**Goal of the exercise**: When you reach the line containing "x.leases.map fun l" in the entries below, begin reproducing lines exactly, and stop once the line containing "obtain ⟨l0, -, rfl⟩ := List.mem_map.mp h" is done.

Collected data
-- ==== Sys2Proof/Laws/PerInstr.lean ====
section
/-!
SUPPORT. The round trip of each instruction: its halfwords, whatever follows them, decode to it. A step of another agent
has no halfwords.
-/
namespace Sys2Proof.Laws.RoundTrip

/-- A well-formed instruction decodes from its own halfwords and from no more of what follows. -/
def Statement (i : Instr) : Prop :=
  i.wf = true → i.isEvent = false → ∀ rest, decodeHalves (encode i ++ rest) = .ok (i, (encode i).length)
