theorem exec_peerWrite_home (h : s.ev.c = 1) :
    exec .peerWrite s = .next (s.homeWrite s.ev.a (s.ev.bytes.take (s.memBytes - s.ev.a))) := by
  show Host.Outcome.next (if s.ev.c = 1 then _ else _) = _
  rw [if_pos h]

theorem exec_peerWrite_peer (h : s.ev.c = 2) : exec .peerWrite s = .next (s.performRemote s.ev.b s.ev.a s.ev.bytes) := by
  show Host.Outcome.next (if s.ev.c = 1 then _ else if s.ev.c = 2 then _ else _) = _
  rw [if_neg (by omega), if_pos h]

/-- The oldest write that a home passes on reaches its owner, which acknowledges it (R296). -/
theorem exec_peerWrite_passed (h : s.ev.c = 0) {w : RemoteWrite} {rest : List RemoteWrite}
    (hw : (s.homeAt s.ev.a).remoteOut = w :: rest) :
    exec .peerWrite s = .next (((s.modHome s.ev.a fun x => { x with remoteOut := rest }).modCore w.core fun c =>
      { c with remoteAcks := c.remoteAcks + 1 }).performRemote w.dev w.pa w.bytes) := by
  show Host.Outcome.next (if s.ev.c = 1 then _ else if s.ev.c = 2 then _ else s.stepRemote s.ev.a) = _
  rw [if_neg (by omega), if_neg (by omega)]
  simp only [State.stepRemote, hw]

theorem exec_remoteWriteAck : ∃ t, exec .remoteWriteAck s = .next t ∧ { t with cores := s.cores } = s ∧
    ∀ c, t.coreAt c = if c = s.ev.a then { s.coreAt c with remoteAcks := (s.coreAt s.ev.a).remoteAcks - 1 }
      else s.coreAt c := by
  refine ⟨s.modCore s.ev.a fun c => { c with remoteAcks := c.remoteAcks - 1 }, rfl, rfl, fun c => ?_⟩
  rw [State.modCore_eq, State.coreAt_setCore]
  split
  · next h => rw [h]
  · rfl

theorem exec_acquireDropNotice :
    ∃ t, exec .acquireDropNotice s = .next t ∧ { t with homes := s.homes } = s ∧ (t.homeAt s.ev.a).remote = [] := by
  refine ⟨s.modHome s.ev.a Home.dropRemote, rfl, rfl, ?_⟩
  rw [State.homeAt_modHome, if_pos rfl]
  rfl

/-! ### Donations -/

theorem exec_donationReceive {w lid hd : Nat} {d : List Byte} (h : s.donOut[s.ev.a]? = some (w, lid, hd, d))
    (hc : s.ev.c ≠ 1) :
    let n := s.donationAnswer hd
    let s1 := { s with donOut := s.donOut.take s.ev.a ++ s.donOut.drop (s.ev.a + 1) }
    exec .donationReceive s = .next (if n = 0 then s1.donationEnter hd 0 d
      else { s1 with donIn := s1.donIn ++ [(n, w, lid, hd, d)] }) := by
  show execDonationReceive s = _
  simp only [execDonationReceive, hc, if_false, h, dropIdx]

theorem State.donqAnswer_lt (s : State) (hd : Nat) : s.donqAnswer hd < 3 := by
  unfold State.donqAnswer
  simp only
  split
  · omega
  · split
    · omega
    · split
      · omega
      · split <;> omega

theorem State.donationAnswer_lt (s : State) (hd : Nat) : s.donationAnswer hd < 3 := by
  unfold State.donationAnswer
  split
  · exact s.donqAnswer_lt hd
  · split
    · omega
    · exact Nat.mod_lt _ (by decide)

theorem State.donationAnswer_here {hd : Nat} (h : hd / 2 ^ 32 % 2 ^ 12 = Config.deviceId % 2 ^ 12) :
    s.donationAnswer hd = s.donqAnswer hd := if_pos h

theorem State.donationAnswer_unknown {hd : Nat} (h : hd / 2 ^ 32 % 2 ^ 12 ≠ Config.deviceId % 2 ^ 12)
    (hk : Config.knownDevice (hd / 2 ^ 32 % 2 ^ 12) = false) : s.donationAnswer hd = 1 := by
  have hb : bitsOf hd 43 32 = hd / 2 ^ 32 % 2 ^ 12 := rfl
  rw [State.donationAnswer, hb, if_neg h, hk, Bool.not_false, if_pos rfl]

theorem State.postMsg_latch {w lid : Nat} (bs : List Byte) (h : (s.launch? lid).isSome = true) :
    ((s.postMsg w lid bs).slotAt w).latch = true := by
  have hn : (s.launch? lid).isNone = false := Option.isNone_eq_false_iff.mpr h
  simp only [State.postMsg, hn, Bool.false_eq_true, if_false, State.modSlot_eq, State.slotAt_setSlot_same]

theorem State.postMsg_gone {w lid : Nat} (bs : List Byte) (h : s.launch? lid = none) : s.postMsg w lid bs = s := by
  simp only [State.postMsg, h, Option.isNone_none, if_true]

theorem exec_donationReply {n w lid hd : Nat} {d : List Byte} (h : s.donIn[s.ev.a]? = some (n, w, lid, hd, d))
    (hr : (s.coreAt (w / 16)).inbox.length < 256) : exec .donationReply s =
      .next (State.postMsg { s with donIn := s.donIn.take s.ev.a ++ s.donIn.drop (s.ev.a + 1) } w lid
        (msgBytes (n + 1) 0 0 0 hd d)) := by
  show execDonationReply s = _
  simp only [execDonationReply, h, coreOf, Nat.not_le.mpr hr, if_false, dropIdx]

/-! ### Leases (R435, R436) -/

theorem FMap.find_map {α β : Type} (m : FMap α) (f : α → β) (k : Nat) :
    FMap.find (m.map fun c => (c.1, f c.2)) k = (FMap.find m k).map f := by
  induction m with
  | nil => rfl
  | cons c m ih =>
    obtain ⟨j, v⟩ := c
    rw [List.map_cons, FMap.find, FMap.find, ih]
    split <;> rfl

/-- What each home is after the same change of all of them. -/
theorem State.homeAt_map {t : State} {f : Home → Home} (h : t.homes = s.homes.map fun c => (c.1, f c.2)) (n : Nat) :
    t.homeAt n = f (s.homeAt n) ∨ t.homeAt n = {} := by
  rw [State.homeAt, State.homeAt, FMap.getD, FMap.getD, h, FMap.find_map]
  cases FMap.find s.homes n with
  | none => exact Or.inr rfl
  | some x => exact Or.inl rfl

/-- A home with the living leases of a cluster renewed. -/
def Home.renew (x : Home) (cl now : Nat) : Home :=
  { x with leases := x.leases.map fun l => if l.cl = cl && !l.dead then { l with beat := now } else l }

theorem Home.renew_beat {x : Home} {cl now : Nat} {l : Lease} (h : l ∈ (x.renew cl now).leases) (hk : l.cl = cl)
    (hd : l.dead = false) : l.beat = now := by
  obtain ⟨l0, -, rfl⟩ := List.mem_map.mp h
  by_cases h0 : (decide (l0.cl = cl) && !l0.dead) = true
  · rw [if_pos h0]
  · rw [if_neg h0] at hk hd
    exact absurd (by rw [hk, hd, decide_eq_true rfl]; rfl) h0

/-- What a heartbeat of a cluster leaves. -/
def State.heartbeat (s : State) (k : Nat) : State :=
  { s.modClu k fun c => { c with beatAt := s.clk } with homes := s.homes.map fun h => (h.1, h.2.renew k s.clk) }

theorem exec_leaseHeartbeat (hb : (s.cluAt s.ev.a).beatAt + 700 * s.lease ≤ s.clk)
    (hu : s.usable.testBit s.ev.a = true) : ∃ t, exec .leaseHeartbeat s = .next t ∧
      (t.cluAt s.ev.a).beatAt = s.clk ∧ t.mem = s.mem ∧
      ∀ n l, l ∈ (t.homeAt n).leases → l.cl = s.ev.a → l.dead = false → l.beat = s.clk := by
  have hc : (decide ((s.cluAt s.ev.a).beatAt + s.period ≤ s.clk) && bitOf s.usable s.ev.a) = true := by
    rw [bitOf_eq_testBit, hu, Bool.and_true, decide_eq_true_eq]
    exact hb
  refine ⟨s.heartbeat s.ev.a, congrArg Host.Outcome.next (if_pos hc), ?_, rfl, fun n l hl hk hd => ?_⟩
  · exact congrArg Cluster.beatAt (State.cluAt_setClu_same s s.ev.a _)
  · rcases State.homeAt_map (t := s.heartbeat s.ev.a) (f := fun x => x.renew s.ev.a s.clk) rfl n with h | h
    · exact Home.renew_beat (h ▸ hl) hk hd
    · rw [h] at hl
      cases hl

/-- The grain of a plain write lease that expires is tagged (R436). -/
theorem exec_writeLeaseExpiry {l : Lease}
    (h : ((s.homeAt s.ev.a).leases.find? fun l => !l.read && l.pa = s.ev.b && s.lapsed l && !s.usable.testBit l.cl) = some l)
    (hd : l.desc = false) : ∃ t, exec .writeLeaseExpiry s = .next t ∧
      FMap.find t.poison (l.pa / 2 ^ l.size * 2 ^ l.size) = some (2 ^ l.size) := by
  have hp : l.pa = s.ev.b := by
    have hq := List.find?_some h
    simp only [Bool.and_eq_true, decide_eq_true_eq] at hq
    exact hq.1.1.2
  have he : exec .writeLeaseExpiry s = .next ((s.poisonGrain s.ev.b l.size l.desc).modHome s.ev.a fun x =>
      { x with leases := x.leases.map fun y => if y = l then { y with dead := true } else y }) := by
    show execWriteLeaseExpiry s = _
    simp only [execWriteLeaseExpiry, State.at2, bitOf_eq_testBit, h]
  refine ⟨_, he, ?_⟩
  rw [State.modHome_poison, hd, hp]
  exact FMap.find_put_same _ _ _

/-- The remote grain of a read lease that expires is dropped (R436). -/
theorem exec_readLeaseExpiry {l : Lease}
    (h : ((s.homeAt s.ev.a).leases.find? fun l => l.read && l.pa = s.ev.b && s.lapsed l && !s.usable.testBit l.cl) = some l) :
    ∃ t, exec .readLeaseExpiry s = .next t ∧ { t with homes := s.homes } = s ∧
      FMap.find (t.homeAt s.ev.a).remote s.ev.b = none := by
  refine ⟨s.modHome s.ev.a fun x => { x with
    remote := FMap.del x.remote s.ev.b, leases := x.leases.filter fun y => y != l }, ?_, rfl, ?_⟩
  · show execReadLeaseExpiry s = _
    simp only [execReadLeaseExpiry, State.at2, bitOf_eq_testBit, h]
  · rw [State.homeAt_modHome, if_pos rfl, FMap.find_del, if_pos rfl]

**Response below**:
  { x with leases := x.leases.map fun l => if l.cl = cl && !l.dead then { l with beat := now } else l }

theorem Home.renew_beat {x : Home} {cl now : Nat} {l : Lease} (h : l ∈ (x.renew cl now).leases) (hk : l.cl = cl)
    (hd : l.dead = false) : l.beat = now := by
  obtain ⟨l0, -, rfl⟩ := List.mem_map.mp h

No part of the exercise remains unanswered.